Journée d’action du 11 octobre : les revendications dans l’éducation

Les syndicats enseignants et les organisations étudiantes appellent à la mobilisation aujourd'hui, pour protester contre les coupes budgétaires et les conditions de rentrée.

La CGT, la CFDT, l’Unsa, la FSU et Solidaires organisent aujourd’hui une « journée nationale d’action interprofessionnelle » contre les mesures d’austérité du gouvernement. Le ministère de l’Education nationale prévoyait hier 2,45% d’enseignants grévistes dans le premier degré.

Le Snuipp-FSU, premier syndicat du primaire, appelle notamment les ensei­gnants à se mobi­li­ser pour dénoncer la sup­pres­sion prévue en 2012 de 14.000 postes dans l’Education natio­nale, dont 5.700 dans les écoles pri­maires publiques. Ces coupes bud­gé­taires, qui toucheraient en priorité les postes de Rased (enseignants spécialisés dans la lutte contre l’échec scolaire), d’intervenants langues et d’ensei­gnants rem­pla­çants, conduisent selon le syndicat « l’école dans une impasse ».

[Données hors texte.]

-- ==== Sys2Proof/Decode.lean ====
section
/-! DEFINITION. The command that a word spells by the bits of spec/opcode_table.json.  No row of the table gives bits, so no word spells one. -/

namespace Sys2Proof

/-- No row of the opcode table gives bits: every word is refused. -/
def decodeTableWord (_nbits _w : Nat) : Option Instr := none

end Sys2Proof
end

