-- ==== Sys2Proof/Machine/Regs.lean ====
section
/-! DEFINITION. The BAR0 register map of the FJV: one offset per register word, one location (offset, msb, lsb) per
field, taken from the register tables of spec/02 to spec/18 (the rule is named at each group).  A `@pair` of the
spec (LO/HI) is named by the offset of its LO word; its HI word is at + 4.  The three reaches share one layout
(R151), so SRH_, MRH_ and DRH_ words of one layout are named XRH_ with the kind k = 0 SR, 1 MR, 2 DR. -/

namespace Sys2Proof.R


/-! Registers of spec/02_clocks_timebase.md, R55. -/

def CLK_REF_CTRL : Nat := 0x00100040
def CLK_REF_CTRL_LBW : Loc := ⟨CLK_REF_CTRL, 4, 3⟩
def CLK_REF_CTRL_AUTO_PREF : Loc := ⟨CLK_REF_CTRL, 2, 2⟩
def CLK_REF_CTRL_REF_SEL : Loc := ⟨CLK_REF_CTRL, 1, 0⟩
def CLK_WS_STATUS : Nat := 0x00100044
def CLK_WS_STATUS_GOOD_WIN : Loc := ⟨CLK_WS_STATUS, 10, 8⟩
def CLK_WS_STATUS_ACT_REF : Loc := ⟨CLK_WS_STATUS, 5, 5⟩
def CLK_WS_STATUS_PPS_OK : Loc := ⟨CLK_WS_STATUS, 4, 4⟩
def CLK_WS_STATUS_REFB_OK : Loc := ⟨CLK_WS_STATUS, 3, 3⟩
def CLK_WS_STATUS_REFA_OK : Loc := ⟨CLK_WS_STATUS, 2, 2⟩
def CLK_WS_STATUS_HOLDOVER : Loc := ⟨CLK_WS_STATUS, 1, 1⟩
def CLK_WS_STATUS_LOCK : Loc := ⟨CLK_WS_STATUS, 0, 0⟩
def CLK_WS_HOLDVAL : Nat := 0x00100048
def CLK_LOCK_COUNT : Nat := 0x0010004C
def CLK_WS_CTRLVAL : Nat := 0x00100050
def CLK_COUT_CFG (o : Nat) : Nat := 0x00100060 + 0x4 * o
def CLK_COUT_CFG_EN (o : Nat) : Loc := ⟨CLK_COUT_CFG o, 22, 22⟩
def CLK_COUT_CFG_LEVEL (o : Nat) : Loc := ⟨CLK_COUT_CFG o, 21, 20⟩
def CLK_COUT_CFG_FMT (o : Nat) : Loc := ⟨CLK_COUT_CFG o, 19, 18⟩
def CLK_COUT_CFG_SRC (o : Nat) : Loc := ⟨CLK_COUT_CFG o, 17, 16⟩
def CLK_COUT_CFG_DIV (o : Nat) : Loc := ⟨CLK_COUT_CFG o, 15, 0⟩
def CLK_RIV_CFG : Nat := 0x00100068
def CLK_RIV_CFG_RIV_LOCK : Loc := ⟨CLK_RIV_CFG, 24, 24⟩
def CLK_RIV_CFG_ODIV : Loc := ⟨CLK_RIV_CFG, 23, 18⟩
def CLK_RIV_CFG_SS_RATE : Loc := ⟨CLK_RIV_CFG, 17, 16⟩
def CLK_RIV_CFG_SS_DEPTH : Loc := ⟨CLK_RIV_CFG, 15, 13⟩
def CLK_RIV_CFG_SS_MODE : Loc := ⟨CLK_RIV_CFG, 12, 11⟩
def CLK_RIV_CFG_N_INT : Loc := ⟨CLK_RIV_CFG, 4, 0⟩
def CLK_RIV_NFRAC : Nat := 0x0010006C
def CLK_RIV_NFRAC_N_FRAC : Loc := ⟨CLK_RIV_NFRAC, 23, 0⟩
def CLK_DT_CTRL : Nat := 0x00100080
def CLK_DT_CTRL_PPS_WIN : Loc := ⟨CLK_DT_CTRL, 19, 16⟩
def CLK_DT_CTRL_KI_SHIFT : Loc := ⟨CLK_DT_CTRL, 15, 12⟩
def CLK_DT_CTRL_KP_SHIFT : Loc := ⟨CLK_DT_CTRL, 11, 8⟩
def CLK_DT_CTRL_AUTO_STEP : Loc := ⟨CLK_DT_CTRL, 3, 3⟩
def CLK_DT_CTRL_PPS_EDGE : Loc := ⟨CLK_DT_CTRL, 2, 2⟩
def CLK_DT_CTRL_SRC : Loc := ⟨CLK_DT_CTRL, 1, 0⟩
def CLK_DT_STATUS : Nat := 0x00100084
def CLK_DT_STATUS_REJECT_CNT : Loc := ⟨CLK_DT_STATUS, 31, 16⟩
def CLK_DT_STATUS_TOD_PEND : Loc := ⟨CLK_DT_STATUS, 4, 4⟩
def CLK_DT_STATUS_STEP_PEND : Loc := ⟨CLK_DT_STATUS, 3, 3⟩
def CLK_DT_STATUS_COAST : Loc := ⟨CLK_DT_STATUS, 2, 2⟩
def CLK_DT_STATUS_STATE : Loc := ⟨CLK_DT_STATUS, 1, 0⟩
def CLK_DT_FRAC : Nat := 0x00100088
def CLK_DT_NS : Nat := 0x0010008C
def CLK_DT_SEC_LO : Nat := 0x00100090
def CLK_DT_SEC_HI : Nat := 0x00100094
def CLK_DT_RATE : Nat := 0x00100098
def CLK_PPS_ERR : Nat := 0x0010009C
def CLK_DT_STEP_LO : Nat := 0x001000A0
def CLK_DT_STEP_HI : Nat := 0x001000A4
def CLK_DT_TOD_LO : Nat := 0x001000A8
def CLK_DT_TOD_HI : Nat := 0x001000AC

/-! Registers of spec/03_event_timing.md, R71. -/

def EVT_CFG (n : Nat) : Nat := 0x00200100 + 0x40 * n
def EVT_CFG_THRESH (n : Nat) : Loc := ⟨EVT_CFG n, 23, 16⟩
def EVT_CFG_HYST (n : Nat) : Loc := ⟨EVT_CFG n, 15, 12⟩
def EVT_CFG_GATE_POL (n : Nat) : Loc := ⟨EVT_CFG n, 7, 7⟩
def EVT_CFG_GATE_MODE (n : Nat) : Loc := ⟨EVT_CFG n, 6, 5⟩
def EVT_CFG_DIFF (n : Nat) : Loc := ⟨EVT_CFG n, 4, 4⟩
def EVT_CFG_EDGE (n : Nat) : Loc := ⟨EVT_CFG n, 2, 1⟩
def EVT_CFG_EN (n : Nat) : Loc := ⟨EVT_CFG n, 0, 0⟩
def EVT_HOLDOFF (n : Nat) : Nat := 0x00200104 + 0x40 * n
def EVT_HOLDOFF_HOLDOFF (n : Nat) : Loc := ⟨EVT_HOLDOFF n, 15, 0⟩
def EVT_SKEW (n : Nat) : Nat := 0x00200108 + 0x40 * n
def EVT_STATUS (n : Nat) : Nat := 0x0020010C + 0x40 * n
def EVT_STATUS_CAL_BUSY (n : Nat) : Loc := ⟨EVT_STATUS n, 12, 12⟩
def EVT_STATUS_ARMED (n : Nat) : Loc := ⟨EVT_STATUS n, 11, 11⟩
def EVT_STATUS_GATE (n : Nat) : Loc := ⟨EVT_STATUS n, 10, 10⟩
def EVT_STATUS_QCOUNT (n : Nat) : Loc := ⟨EVT_STATUS n, 9, 0⟩
def EVT_QPOP (n w : Nat) : Nat := 0x00200110 + 0x40 * n + 0x4 * w
def EVT_LOST (n : Nat) : Nat := 0x00200120 + 0x40 * n
def EVT_MISS (n : Nat) : Nat := 0x00200128 + 0x40 * n
def EVT_ACC (n : Nat) : Nat := 0x00200130 + 0x40 * n
def EVT_TRIM (m p : Nat) : Nat := 0x00200400 + 0x40 * m + 0x4 * p
def EVT_PPS_SKEW : Nat := 0x00200040
def EVT_CMD_MASK : Nat := 0x00200044
def PAIR_CFG (k : Nat) : Nat := 0x00200800 + 0x20 * k
def PAIR_CFG_PAIR_WIN (k : Nat) : Loc := ⟨PAIR_CFG k, 31, 16⟩
def PAIR_CFG_MODE (k : Nat) : Loc := ⟨PAIR_CFG k, 1, 1⟩
def PAIR_CFG_EN (k : Nat) : Loc := ⟨PAIR_CFG k, 0, 0⟩
def PAIR_STATUS (k : Nat) : Nat := 0x00200804 + 0x20 * k
def PAIR_STATUS_ORPHAN_HELD (k : Nat) : Loc := ⟨PAIR_STATUS k, 8, 8⟩
def PAIR_STATUS_ARMED (k : Nat) : Loc := ⟨PAIR_STATUS k, 7, 7⟩
def PAIR_STATUS_QCOUNT (k : Nat) : Loc := ⟨PAIR_STATUS k, 6, 0⟩
def PAIR_QPOP (k w : Nat) : Nat := 0x00200808 + 0x20 * k + 0x4 * w
def PAIR_ORPHAN (k : Nat) : Nat := 0x00200818 + 0x20 * k
def PAIR_LOST (k : Nat) : Nat := 0x0020081C + 0x20 * k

Outre les syndicats enseignants, les organisations étudiantes et lycéennes appellent elles aussi à des actions. L’Unef, au côté de la mutuelle étudiante LMDE, invite les étudiants à « défendre leur droit à la santé ». L’alourdissement de la taxation des complémentaires santé, inscrite au projet de budget 2012, devrait rapporter à l’Etat jusqu’à 1,1 milliard d’euros par an. Mais cette mesure perçue comme un « véritable impôt sur la santé » pourrait pousser davantage d’étudiants à renoncer à se soigner, alors que 34% d’entre eux y sont déjà contraints.

De son côté, l’Union nationale lycéenne (UNL) rapporte qu’une quin­zaine d’établissements de Paris pourraient être bloqués, pour pro­tes­ter contre des condi­tions de ren­trée « catastrophiques ». « Les effec­tifs dans les classes explosent », observe Victor Colombani, pré­sident de l’UNL, qui cite en exemple une classe de ter­mi­nale ES où les élèves sont « 70 dans un réfec­toire pour suivre les cours de science écono­mique et sociale, alors que le coef­fi­cient est de 7 au bac ». Il critique aussi « la réforme de la for­ma­tion » des enseignants, car « les ensei­gnants ont du mal à faire leur métier et à tenir leur classe ».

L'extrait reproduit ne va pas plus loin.